インスタのフォロワーが3,000人くらいになったころ、東京から出張で三条に来たお客さんにTicktockを勧められて。最初は全然フォロワー数も伸びませんでした。ある時社長が、親会社の運送業者のトラックが巻き込まれた事故の映像をツイッターに上げたらバズって6万リツイートあったのです。その人たちがひよりんの動画も見てくれて、すぐに1,000くらいまでフォロワーが伸びたのでLive配信をスタートしたのです。当時、企業でTikTokのLive配信をしているところはあまりなかったのですが、2週間でフォロワーが2万人に。1回のLive配信で600~700人が見てくれていました。
― どんなところがウケたのだと思いますか?
「コロナで大赤字会社なんです」って紹介したのが面白がられた。この発信を社長が許してくれたのが大きい。結局伸びているのは、なんのことはない社長との掛け合いの動画です。

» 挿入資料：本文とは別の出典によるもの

-- ==== Sys2Proof/Certificates/Slice0/Obligations.lean ====
section
/-!
DEFINITION. The statements for the provers.
-/

section
open Sys2Proof Sys2Proof.Machine

/-! ### The control processor (03) -/

/-- 03 R71, R72, R75 to R78: ADD, SUB, AND, OR, XOR, SLL, SRL, SRA, SLT, SLTN, MIN, MAX, MINN, MAXN, CLZ, CTZ, POPC and SEXT; ADDI,
ANDI, ORI, XORI, SLTI, SLTNI, SLLI, SRLI, SRAI, LUI and ADDSH. -/
def Obligations.OpResults : Prop :=
  (∀ s i d v, opResult s i = some (d, v) →
    ∃ t, exec i s = .next t ∧ Delivers s t d v 1 ∧ Passes s t 1 []) ∧
  (∀ s i d v, immResult s i = some (d, v) →
    ∃ t, exec i s = .next t ∧ Delivers s t d v 1 ∧ Passes s t 1 [])

/-- 03 R72, R73, R78, R79: MUL, MULH, MULHN and MADI deliver at issue + 3; DIV, DIVN, REM and REMN at issue + 34;
CP_RESULT_PERFORM writes the value into its register, and nothing else changes. -/
def Obligations.MulDivResults : Prop :=
  (∀ s i d v,
    (mulResult s i = some (d, v) → ∃ t, exec i s = .next t ∧ Delivers s t d v 3 ∧ Passes s t 1 []) ∧
    (divResult s i = some (d, v) → ∃ t, exec i s = .next t ∧ Delivers s t d v 34 ∧ Passes s t 1 [])) ∧
  (∀ s d v,
    ∃ t, exec (.cpResultPerform d v) s = .next t ∧ OnlyCore s t ∧ SameMemory s t ∧ Sets s t d v ∧
      t.core = { s.core with x := t.core.x, regPoison := t.core.regPoison })

/-- 03 R80 to R83, R89, R90, R119: BEQ, BNE, BLT, BGE, BLTN and BGEN: a taken branch whose target lies outside the code buffer raises
the protection fault in timed code; any other signs the path and goes to its target or falls through. J, JAL and JR. -/
def Obligations.BranchesAndJumps : Prop :=
  (∀ s i c o, branchForm s i = some (c, o) →
    ∃ t, exec i s = .next t ∧
      if c = true ∧ s.outside (s.rel o) then Traps s t 5 5 (s.rel o)
      else Quiet s t ∧
        (if c = true then JumpsFrom (s.core.sign s.core.pc true) s t (s.rel o) 2
         else PassesFrom (s.core.sign s.core.pc false) s t 1 [])) ∧
  (∀ s,
    (∀ o, ∃ t, exec (.j o) s = .next t ∧
      if s.outside (s.rel o) then Traps s t 5 5 (s.rel o) else Quiet s t ∧ JumpsFrom s.core s t (s.rel o) 2) ∧
    (∀ d o, ∃ t, exec (.jal d o) s = .next t ∧
      if s.outside (s.rel o) then Traps s t 5 5 (s.rel o)
      else Delivers s t d (s.core.pc + 4) 1 ∧ JumpsFrom s.core s t (s.rel o) 2) ∧
    (∀ d a i, ∃ t, exec (.jr d a i) s = .next t ∧
      let to' := s.rx a + BitVec.ofInt 64 i.toInt
      if to'.toNat % 4 ≠ 0 then Traps s t 3 0 to'
      else if s.outside to' then Traps s t 5 5 to'
      else Delivers s t d (s.core.pc + 4) 1 ∧ JumpsFrom (s.core.sign to' false) s t to' 2))

/-- 03 R84 to R86, 05 R179: IDLE passes n + 1 cycles; in timed code WAITT passes to cycle T, or costs one cycle, and REALIGN
passes to cycle T, or raises the schedule fault when T is at or before its own cycle. T is an exact sum. -/
def Obligations.Waits : Prop := ∀ s,
  (∀ n, ∃ t, exec (.idle n) s = .next t ∧ Quiet s t ∧ Passes s t (n.toNat + 1) []) ∧
  (∀ a i, s.timed = true → ∃ t, exec (.waitt a i) s = .next t ∧ Quiet s t ∧
    Passes s t (max 1 ((s.rx a).toNat + i.toNat - s.rt)) []) ∧
  (∀ a i, s.timed = true → ∃ t, exec (.realign a i) s = .next t ∧
    let T := (s.rx a).toNat + i.toNat
    if T ≤ s.rt then Traps s t 6 5 (BitVec.ofNat 64 T) else Quiet s t ∧ Passes s t (T - s.rt) [])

― 三条市の観光大使になったり、公の仕事も増えていますが
もともと私自身「観光大使」という存在に認識が薄くて。どうせやるのなら三条市も私も名前が売れるように、私にも価値がないとだめだと思います。今は三条市が私のことを上手に使ってくれている感じで、滝沢(亮)市長にも感謝です。
― ひよりんから見て、三条市観光の魅力は?
体験型のアクティビティが多いから「コト消費」ができる。自分で包丁を研ぐ体験だとか、その包丁を実際に使ったり。三条鍛冶道場みたいな公共施設だけじゃなく、地場産業の企業でも、そういうお客さんを受け入れているところが多い。キャンプやラフティング体験なんかもあって、一日いるだけで多くの体験ができるところ。
もともとの仕掛け人だった渡邉惣太社長(三条タクシー)は「ひよりんのキャラクターが良かった。リアクションも面白くて、作りこんだものよりもこのキャラをそのまま活かした方が人気が出ると思った」と話す。
昨今は自社のPRにSNSを活用する企業が増え、多大なリソースをつぎ込んでいる例もあるが、ここまで上手くはバズるまでは、なかなか。まさにコロナの影響で赤字だった会社を救った存在といえる。